However, depressed mood and cognitive complaints do not always respond to pharmacotherapy. In the elderly especially, it is also clear that the presence of depression (and other emotional symptoms), even without demonstrable cognitive deficits, by no means excludes the possibility of underlying organic disease. In some persons, depression either by itself or with cognitive symptoms can be the first sign of AD or another form of dementia.19,20

A factor that may help in the differential diagnosis is the patient's age. Younger persons with cognitive complaints are far less likely to have dementing illness than older persons with equivalent symptoms. On the other hand, cases of young-onset dementia undoubtedly exist, and some of the most difficult scenarios involve persons in late middle age (mid 50s) to 70 in whom a diagnosis of depression or dementia is plausible. Furthermore, there is no clear cutoff age to confidently predict that the cognitive symptoms are not related to an incipient progressive dementia.

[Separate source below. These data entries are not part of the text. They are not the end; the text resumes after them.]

/-- A row covers the words of its opcode that are not illegal. -/
theorem row_covers_iff_not_illegalWord {m : Mnemonic} {op : BitVec 8} {arg : Word} :
    m.row.covers (commandWord op arg) = true ↔ op = m.opcode ∧ ¬ IllegalWord op arg := by
  rw [row_covers_iff]
  refine and_congr_right fun hop => ?_
  rw [hop, illegalWord_of_reservedZeroBits (reservedZeroBits_opcode m), not_not]

theorem not_illegalWord_of_decode {op : BitVec 8} {arg : Word} {i : Instr} (h : decode (commandWord op arg) = .ok i) :
    ¬ IllegalWord op arg := by
  rw [illegalWord_iff_decode_eq_error, h]
  exact nofun

/-- Opcodes tell the rows apart, so the rows covering a command's word are its own row alone. -/
theorem row_covers_encode_iff {m : Mnemonic} {i : Instr} : m.row.covers (encode i) = true ↔ m = i.mnemonic := by
  rw [encode, row_covers_iff_not_illegalWord, and_iff_left (not_illegalWord_of_decode (decode_encode i)), ← opcode_mnemonic,
    opcode_injective.eq_iff, eq_comm]

theorem filter_eq_mnemonic (m : Mnemonic) : Machine.allMnemonics.filter (· = m) = [m] := by cases m <;> rfl

theorem filter_covers_encode (i : Instr) : opcodeTable.filter (fun r => r.covers (encode i)) = [i.mnemonic.row] := by
  have hrow : ((fun r : TableRow => r.covers (encode i)) ∘ Mnemonic.row) = fun m => decide (m = i.mnemonic) :=
    funext fun m => Bool.eq_iff_iff.2 (row_covers_encode_iff.trans decide_eq_true_iff.symm)
  rw [opcodeTable_eq_map_row, List.filter_map, hrow, filter_eq_mnemonic, List.map_singleton]

theorem filter_covers_of_decode_eq_error {cw : CommandWord} {e : DecodeError} (h : decode cw = .error e) :
    opcodeTable.filter (fun r => r.covers cw) = [] := by
  rw [opcodeTable_eq_map_row, List.filter_eq_nil_iff]
  rintro _ hr hcov
  obtain ⟨m, -, rfl⟩ := List.mem_map.1 hr
  rw [← commandWord_op_arg cw] at h hcov
  obtain ⟨-, hlegal⟩ := row_covers_iff_not_illegalWord.1 hcov
  exact hlegal ((illegalWord_iff_decode_eq_error _ _).2 ⟨e, h⟩)

end Sys2Proof
end

section
/-! SUPPORT. The assembler as the inverse of the disassembler (spec/30_encoding.md R68). -/

namespace Sys2Proof.Machine

/-- Well formed: one literal for each operand width, each within its width. -/
theorem wellFormed_iff_forall₂ {c : AsmCommand} :
    c.wellFormed = true ↔ List.Forall₂ (fun n w => n < 2 ^ w) c.operands (operandWidths c.mnemonic) := by
  rw [List.forall₂_iff_zip]
  simp [AsmCommand.wellFormed, AsmCommand.operandCountOk, AsmCommand.literalsFit]

theorem assemble_eq_error_of_not_wellFormed {c : AsmCommand} (h : c.wellFormed = false) : ∃ e, assemble c = .error e := by
  unfold assemble
  cases hcount : c.operandCountOk with
  | false => exact ⟨.operandCount, rfl⟩
  | true =>
    have hfit : c.literalsFit = false := by simpa only [AsmCommand.wellFormed, hcount, Bool.true_and] using h
    exact ⟨.literalTooWide, by simp [hfit]⟩

/-- The operands of a command have the widths of its mnemonic. -/
theorem forall₂_operandNumbers : ∀ i : Instr,
    List.Forall₂ (fun n w => n < 2 ^ w) (operandNumbers i) (operandWidths i.mnemonic)
  | .adlerInit | .adlerUpdate0 => .nil
  | .adlerSeed seed => .cons seed.isLt .nil
  | .adlerUpdate1 b0 => .cons b0.isLt .nil
  | .adlerUpdate2 b0 b1 => .cons b0.isLt (.cons b1.isLt .nil)
  | .adlerUpdate3 b0 b1 b2 => .cons b0.isLt (.cons b1.isLt (.cons b2.isLt .nil))
  | .adlerUpdate4 b0 b1 b2 b3 => .cons b0.isLt (.cons b1.isLt (.cons b2.isLt (.cons b3.isLt .nil)))
  | .hdrEncode level => .cons level.code.isLt .nil
  | .hdrDecode cmf flg => .cons cmf.isLt (.cons flg.isLt .nil)

theorem wellFormed_disassemble (i : Instr) : (disassemble i).wellFormed = true :=
  wellFormed_iff_forall₂.2 (forall₂_operandNumbers i)

theorem assemble_disassemble (i : Instr) : assemble (disassemble i) = .ok i := by
  obtain ⟨hcount, hfit⟩ := Bool.and_eq_true_iff.1 (wellFormed_disassemble i)
  rw [assemble, hcount, hfit]
  cases i <;> simp [disassemble, operandNumbers, Instr.mnemonic, ofCode_code]

theorem exists_toNat_eq {w n : Nat} (h : n < 2 ^ w) : ∃ b : BitVec w, b.toNat = n :=
  ⟨BitVec.ofNat w n, (BitVec.toNat_ofNat n w).trans (Nat.mod_eq_of_lt h)⟩

/-- Literals within their widths are the numbers of some operands. -/
theorem exists_disassemble_eq {m : Mnemonic} {ns : List Nat}
    (h : List.Forall₂ (fun n w => n < 2 ^ w) ns (operandWidths m)) : ∃ i, disassemble i = ⟨m, ns⟩ := by
  match m, ns, h with
  | .adlerInit, [], _ => exact ⟨.adlerInit, rfl⟩
  | .adlerSeed, [_], .cons h0 .nil =>
    obtain ⟨seed, rfl⟩ := exists_toNat_eq h0
    exact ⟨.adlerSeed seed, rfl⟩
  | .adlerUpdate0, [], _ => exact ⟨.adlerUpdate0, rfl⟩
  | .adlerUpdate1, [_], .cons h0 .nil =>
    obtain ⟨b0, rfl⟩ := exists_toNat_eq h0
    exact ⟨.adlerUpdate1 b0, rfl⟩
  | .adlerUpdate2, [_, _], .cons h0 (.cons h1 .nil) =>
    obtain ⟨b0, rfl⟩ := exists_toNat_eq h0
    obtain ⟨b1, rfl⟩ := exists_toNat_eq h1
    exact ⟨.adlerUpdate2 b0 b1, rfl⟩
  | .adlerUpdate3, [_, _, _], .cons h0 (.cons h1 (.cons h2 .nil)) =>
    obtain ⟨b0, rfl⟩ := exists_toNat_eq h0
    obtain ⟨b1, rfl⟩ := exists_toNat_eq h1
    obtain ⟨b2, rfl⟩ := exists_toNat_eq h2
    exact ⟨.adlerUpdate3 b0 b1 b2, rfl⟩
  | .adlerUpdate4, [_, _, _, _], .cons h0 (.cons h1 (.cons h2 (.cons h3 .nil))) =>
    obtain ⟨b0, rfl⟩ := exists_toNat_eq h0
    obtain ⟨b1, rfl⟩ := exists_toNat_eq h1
    obtain ⟨b2, rfl⟩ := exists_toNat_eq h2
    obtain ⟨b3, rfl⟩ := exists_toNat_eq h3
    exact ⟨.adlerUpdate4 b0 b1 b2 b3, rfl⟩
  | .hdrEncode, [_], .cons h0 .nil =>
    obtain ⟨code, rfl⟩ := exists_toNat_eq h0
    exact ⟨.hdrEncode (.ofCode code), by rw [disassemble, operandNumbers, code_ofCode, Instr.mnemonic]⟩
  | .hdrDecode, [_, _], .cons h0 (.cons h1 .nil) =>
    obtain ⟨cmf, rfl⟩ := exists_toNat_eq h0
    obtain ⟨flg, rfl⟩ := exists_toNat_eq h1
    exact ⟨.hdrDecode cmf flg, rfl⟩

end Sys2Proof.Machine
end

section
/-! SUPPORT. The statements about command words and their spelling (spec/30_encoding.md R60 to R68) settled. -/

namespace Sys2Proof.Machine

/-- Settles O21: each command's lanes and level are read back from the operand that packs them. -/
theorem decodeOfEncode : Obligations.DecodeOfEncode :=
  decode_encode

/-- Settles O22: a decoded word has the fields its command is written with. -/
theorem encodeOfDecode : Obligations.EncodeOfDecode :=
  fun _ _ h => encode_of_decode h

/-- Settles O23: a row covers the legal words of its opcode, and no two rows share an opcode. -/
theorem everyWordIsOneCommandOrIllegal : Obligations.EveryWordIsOneCommandOrIllegal := by
  intro cw
  cases hd : decode cw with
  | ok i =>
    rw [← encode_of_decode hd]
    exact .inl ⟨i, i.mnemonic.row, rfl, filter_covers_encode i, rfl⟩
  | error e => exact .inr ⟨e, rfl, filter_covers_of_decode_eq_error hd⟩

/-- Settles O24: the decoder's shifts test the bits of R63's masks. -/
theorem illegalWordsWriteOnlyStatus : Obligations.IllegalWordsWriteOnlyStatus := by
  intro op arg
  have hillegal : IllegalWord op arg ↔ ∃ e, decode (op ++ arg) = .error e := illegalWord_iff_decode_eq_error op arg
  refine ⟨hillegal, reservedZeroBits_eq_none_iff op, rfl, fun s h => ?_⟩
  obtain ⟨e, he⟩ := hillegal.1 h
  exact acceptWord_of_error he s
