/-- What wakes the package (R64). -/
inductive WakeCause where
  | doorbell | interrupt | mctp | pcie
  deriving DecidableEq, Repr

/-- An engine that can be reset or stall (R62, R359): tile group 0–47, DMA engine 0–63, queue core 0–31. -/
inductive EngineRef where
  | group (g : Fin 48)
  | dma (d : Fin 64)
  | qcore (q : Fin 32)
  deriving DecidableEq, Repr

/-- The generation tags that a request carries (R370): those of its context and of its engine (a DMA engine index, or 64 + a queue
core), or that of its partition. -/
structure ReqTags where
  ctx : Option (Fin 256 × BitVec 8) := none
  eng : Option (Fin 96 × BitVec 8) := none
  part : Option (Fin 8 × BitVec 8) := none
  deriving DecidableEq, Repr

/-- What a request carries with its generation tags (R370). -/
structure Tagged (α : Type) where
  val  : α
  tags : ReqTags := {}
  deriving DecidableEq, Repr

/-- The requests that reach a home (R227). -/
inductive ReqKind where
  | rdS | rdO | own | wb | evn | rdNc | wrNc | atom
  deriving DecidableEq, Repr

/-- The atomic operations of R240. -/
inductive AmoOp where
  | swap | add | and | or | xor | min | max | minu | maxu | cas
  deriving DecidableEq, Repr

/-- What a patrol reads (R179): a stack, a DDR5 channel, or a zone of the flash tier. -/
inductive ScrubUnit where
  | stack (k : Fin 12)
  | channel (c : Fin 12)
  | zone (z : BitVec 19)
  deriving DecidableEq, Repr

/-- What a patrol finds: nothing, an error corrected or not at a physical address, the end of a pass, or that the Assay
reinitializes the unit after repeated errors (R68, R180). -/
inductive ScrubFound where
  | clean
  | corrected (a : BitVec 52)
  | uncorrectable (a : BitVec 52)
  | passDone
  | reinit
  deriving DecidableEq, Repr

/-- A scheduler (R184): a stack's, or a DDR5 channel's. -/
inductive ArbUnit where
  | stack (k : Fin 12)
  | channel (c : Fin 12)
  deriving DecidableEq, Repr

/-- How an endpoint completes a read (R284): with data, Unsupported Request, from a function that is absent, or Completer
Abort. -/
inductive CplStatus where
  | success | unsupported | absent | abort
  deriving DecidableEq, Repr

/-- AtomicOps of PCIe (R282). -/
inductive PcieAtomic where
  | fetchAdd | swap | cas
  deriving DecidableEq, Repr

/-- A bus access: a read of `n` bytes, or a write of the enabled bytes. -/
inductive BusOp where
  | read (n : BitVec 13)
  | write (data : List (Option Byte))
  deriving DecidableEq, Repr

/-- MetaValue of a CXL.mem MemRd (R290). -/
inductive MetaVal where
  | any | shared | invalid
  deriving DecidableEq, Repr

/-- How a system root resets its link (R297). -/
inductive PartnerReset where
  | perst | hot | dlDown
  deriving DecidableEq, Repr

/-- What a reset or teardown is aimed at (R60, R375): a level with its target, or a teardown without a reset, DESTROY (R157)
and STOP (R39). -/
inductive ResetTarget where
  | ctx (c : Fin 256)
  | eng (e : EngineRef)
  | part (p : Fin 8)
  | pkg
  | destroy (c : Fin 256)
  | stop (p : Fin 8)
  deriving DecidableEq, Repr

/-- The receivers of generation tags (R370), each kind acknowledging as one. -/
inductive TagReceiver where
  | homes | sync | journal | lanes | routers | xd | engines
  deriving DecidableEq, Repr

/-- What has overrun its bound (R365). -/
inductive Overrun where
  | eng (e : EngineRef)
  | part (p : Fin 8)
  | restart (p : Fin 8)
  | stage1
  deriving DecidableEq, Repr

/-- What a fatal error was (R380). -/
inductive FatalCause where
  | lockstep | sram | vasDroop
  deriving DecidableEq, Repr

/-- The page-based attribute of an access under Svpbmt (R266). -/
inductive PageAttr where
  | pma | nc | io
  deriving DecidableEq, Repr

/-- A physical address as a page maps it: with the attribute of the page (R266, R270). -/
structure MappedAddr where
  pa : BitVec 52
  attr : PageAttr := .pma
  deriving DecidableEq, Repr

/-- An instruction fetch of 4 bytes where `wide`, else 2, under a page attribute (R266). -/
structure FetchForm where
  wide : Bool
  attr : PageAttr := .pma
  deriving DecidableEq, Repr

/-- Who sent a posted write, and the ordering attributes that it marks: Relaxed Ordering and ID-Based Ordering (R282, R295). -/
structure PcieWriter where
  rid : BitVec 16
  relaxed : Bool := false
  idBased : Bool := false
  deriving DecidableEq, Repr

/-- A negotiation message to a module, bytes 0–13 (R307). -/
structure ModMsg where
  m : Fin 36
  w : BitVec 112
  deriving DecidableEq, Repr

/-- What a receiver samples in one UI: a group's data wires and its spare (R305). -/
structure ParityWord where
  group : Fin 16
  data : BitVec 32
  spare : Bool
  deriving DecidableEq, Repr

/-- A sideband message as it arrives, the CRC in bytes 14–15, or the loss of a wire of the sideband (R306). -/
structure SideMsg where
  bytes : BitVec 128
  wireLost : Bool := false
  deriving DecidableEq, Repr

/-- The privilege modes that R272 tells apart. -/
inductive Mode where
  | m | s | u | vs | vu
  deriving DecidableEq, Repr

/-- The mode in which a core executes, and the custom CSRs as its software has last written them (R272): no row of the
table writes a CSR. -/
structure TlaezEnv where
  mode : Mode
  mtzenv : BitVec 64
  htzenv : BitVec 64
  stzenv : BitVec 64
  deriving DecidableEq, Repr

/-- What restarts a core in WFI (R264): an interrupt of its files, of a timer, of a CSR that only the core's software and its
counters set, or a debug request. -/
inductive CoreWake where
  | file | timer | csr | debug
  /-- The identity of an interrupt file that the core's handler claims. -/
  | claimed (file : Fin 6) (id : BitVec 8)
  deriving DecidableEq, Repr
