/-- A suspect of a hang (R366) with the commands of it that the engine held, in acceptance order. -/
structure Suspect where
  ctx : Nat
  cmds : List Cmd
  /-- `none` not replayed; `some 0` innocent, 1 culprit, 2 abandoned, 3 skipped (R367, R369). -/
  outcome : Option Nat := none
  deriving DecidableEq, Repr

/-- A reset or teardown in progress. -/
structure Job where
  target : ResetTarget
  source : Nat := 1
  phase : JobPhase
  /-- The request stands in `AS_RESET_REQ`. -/
  fromReg : Bool := false
  /-- Partitions whose dump is collected, with the sequence number each dump took. -/
  dumps : List (Nat × Nat) := []
  /-- CAD_COUNT at the request or declaration. -/
  time : BitVec 64 := 0
  /-- Receivers that have not acknowledged the new tags. -/
  acks : List TagReceiver := []
  /-- The contexts torn down. -/
  ctxs : List Nat := []
  /-- Requests absorbed under R62. -/
  absorbed : Nat := 0
  /-- The reset follows a hang: its suspects. -/
  hang : Bool := false
  suspects : List Suspect := []
  /-- The context of the suspect that is being replayed. -/
  cur : Option Nat := none
  /-- Acceptance orders of the commands that the engine held. -/
  held : List Nat := []
  /-- The reset clears a culprit: no dump or replay (R367). -/
  culprit : Bool := false
  deriving DecidableEq, Repr

/-- Heartbeats of a queue core: `AS_HB` (R357, R358, R378). -/
structure Hb where
  stuck : Nat := 0
  missed : Nat := 0
  hung : Bool := false
  lastNs : BitVec 64 := 0
  /-- A heartbeat on its way to the Assay: its CAD_COUNT value and STUCK mask. -/
  sent : Option (BitVec 64 × Nat) := none
  deriving DecidableEq, Repr

/-- `AS_RECOV_*` (R378), the ladder's history (R365) and the generation tags (R370). -/
structure Recov where
  waitUs : BitVec 16 := 0x7D0
  limitMs : BitVec 16 := 0x32
  stallMs : BitVec 12 := 0x14
  replayEn : Bool := true
  err : Nat := 0
  verdict : Nat := 0
  culprit : Nat := 0
  suspects : Nat := 0
  kind : Nat := 0
  index : Nat := 0
  step : Nat := 0
  hangs : Nat := 0
  replays : Nat := 0
  bezelAnswers : Nat := 0
  staleDrops : Nat := 0
  hb : Tab Hb := []
  /-- Engines that were found stuck under R359, with the acceptance orders of the commands that they then held. -/
  stuck : List (EngineRef × List Nat) := []
  jobs : List Job := []
  /-- `AS_RESET_REQ`: ERR, KIND, INDEX, LEVEL; GO reads 1 while a job stands in it. -/
  reqErr : Nat := 0
  /-- A CYCLE request stands in the register. -/
  cycleReg : Bool := false
  reqKind : BitVec 4 := 0
  reqIndex : BitVec 12 := 0
  reqLevel : BitVec 3 := 0
  /-- Hangs by engine, step-2 resets by partition and Assay PKG resets, with their uptime in ns (R365). -/
  hangLog : List (EngineRef × Nat) := []
  partLog : List (Nat × Nat) := []
  /-- Partitions whose last PART reset followed a hang. -/
  hangRestart : List Nat := []
  pkgLog : List Nat := []
  /-- Uptime until which the Assay makes no CYCLE request. -/
  noCycleUntil : Nat := 0
  /-- Generation tags by context, by engine (DMA engine index, then 64 + queue core) and by partition. -/
  tagCtx : Tab (BitVec 8) := []
  tagEng : Tab (BitVec 8) := []
  tagPart : Tab (BitVec 8) := []
  deriving DecidableEq, Repr

/-- A partition's dump registers: `HD_DUMP_BASE`, `HD_DUMP_STATUS` (R362, R378). -/
structure DumpRegs where
  base : BitVec 32 := 0
  en : Bool := false
  seq : BitVec 32 := 0
  /-- The SEQ that the next dump takes. -/
  next : Nat := 0
  err : Nat := 0
  slot : Nat := 0
  new : Bool := false
  deriving DecidableEq, Repr

/-- One latency or credit entry, `AS_LOUPE_ENTRY` (R406, R411). -/
structure LoupeEntry where
  en : Bool := false
  credit : Bool := false
  dir : BitVec 2 := 0
  target : BitVec 4 := 0
  index : BitVec 8 := 0
  value : BitVec 32 := 0
  deriving DecidableEq, Repr

/-- The loupe registers and the installed token: R400–R411. -/
structure Loupe where
  srcAddr : BitVec 46 := 0
  err : Nat := 0
  allow : BitVec 6 := 0
  /-- The installed token's bytes. -/
  token : Option (List Byte) := none
  /-- An install in progress: the token read and whether its address passed check 1. -/
  busy : Option (Bool × List Byte) := none
  entries : Tab LoupeEntry := []
  cadEn : Bool := false
  dieMask : BitVec 4 := 0
  jitterNs : BitVec 16 := 0
  predMode : BitVec 2 := 0
  fqEn : Bool := false
  fqCtx : BitVec 8 := 0
  tdiModule : BitVec 6 := 0
  tdiDir : Bool := false
  tdiGroup : BitVec 4 := 0
  tdiWire : BitVec 6 := 0
  /-- Modules that a forced fault has touched and that have not trained since (R405). -/
  tdiTouched : List Nat := []
  deriving DecidableEq, Repr

/-- The machine. -/
structure State where
  /-- The commands that wait, first in, first out (the MODEL's queue). -/
  pending : List Instr := []
  /-- The MODEL's counter of free values drawn. -/
  free : Nat := 0
  /-- The MODEL's record of the last answer to the outside. -/
  answer : Answer := .none
  boot : Boot := {}
  mgmt : Mgmt := {}
  set : SetCtl := {}
  asCommit : CommitReg := {}
  profile : ProfileLive := {}
  parts : Tab Part := []
  power : Power := {}
  cad : Cad := {}
  fw : Fw := {}
  log : Log := {}
  loupe : Loupe := {}
  irq : Tab PartIrq := []
  /-- Vector tables: key 256 × partition + vector. -/
  irqVec : Tab IrqVec := []
  groups : Tab Group := []
  /-- Tiles: key 16 × package group + tile. -/
  tiles : Tab Tile := []
  cores : Tab Core := []
  fitted : Fitted := {}
  /-- Coherent memory, R20: the bytes that are not zero, at rising addresses. -/
  mem : List Host.Cell := []
  coh : Coh := {}
  clusters : Tab Cluster := []
  tdCaches : Tab TdCache := []
  ranges : Tab RangeRegs := []
  rbs : Tab Rb := []
  hd : Hd := {}
  tds : Tab Td := []
  flash : Flash := {}
  snaps : Tab Snap := []
  /-- Granules marked for zero fill (R59): runs of first granule and count, rising. -/
  zeroFill : List (Nat × Nat) := []
  ctxs : Tab Ctx := []
  /-- Segment caches, the most recently used entry first (R199): group DMA engines 0–47, stream DMA engines 48–63, facet expanders
  64–75, second levels of the tensor dies 76–79. -/
  segCache : Tab (List SegEntry) := []
  pregs : Tab PartRegs := []
  queues : Tab Queue := []
  qcnt : Tab QCnt := []
  cmds : List Cmd := []
  /-- Commands accepted so far: the next acceptance order. -/
  order : Nat := 0
  syncs : Tab (BitVec 64) := []
  syncMet : List SyncWaitMet := []
  stopped : List Stopped := []
  filSlots : Tab FilSlot := []
  filCnts : Tab FilCnt := []
  /-- Skip sets that queue cores hold: key 64 × core + 16 × die + slot. -/
  skips : Tab (Nat × List Nat) := []
  lanes : Tab Lane := []
  /-- Facet jobs queued at each base die, oldest first. -/
  facets : Tab (List FacetJob) := []
  ports : Tab Port := []
  xdCommit : CommitReg := {}
  root : RootFn := {}
  win : Window := {}
  /-- The MODEL's note of the command whose writes are being performed. -/
  writer : Option Nat := none
  recov : Recov := {}
  dumps : Tab DumpRegs := []
  tdi : Tab Tdi := []
  /-- Power and thermal control. -/
  pm : Pm := {}
  /-- Tensor dies that a down link has made unavailable (R316). -/
  deadDies : List Nat := []
  /-- The HD–XD link is down: HD is held in reset (R316). -/
  hdDead : Bool := false
  deriving DecidableEq, Repr

/-- The machine when PWR_GOOD has just risen (R50, R68): every field at its default above. -/
def State.reset : State := {}

end Sys2Proof.Machine
end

Clinical experience suggests certain qualitative distinctions between cognitive complaints that are suggestive of incipient dementia and those that are more typically the result of impaired concentration, attention, and other factors. Thus, persons with neurologically benign forms of memory impairment frequently complain of periodic lapses of memory, with more or less intact cognition in between. They are more likely to endorse such items as "difficulty in focusing," "trouble with concentrating," and "problems in paying attention," when questioned about their symptoms. A typical complaint is that of starting to do something but then forgetting what was intended to be done.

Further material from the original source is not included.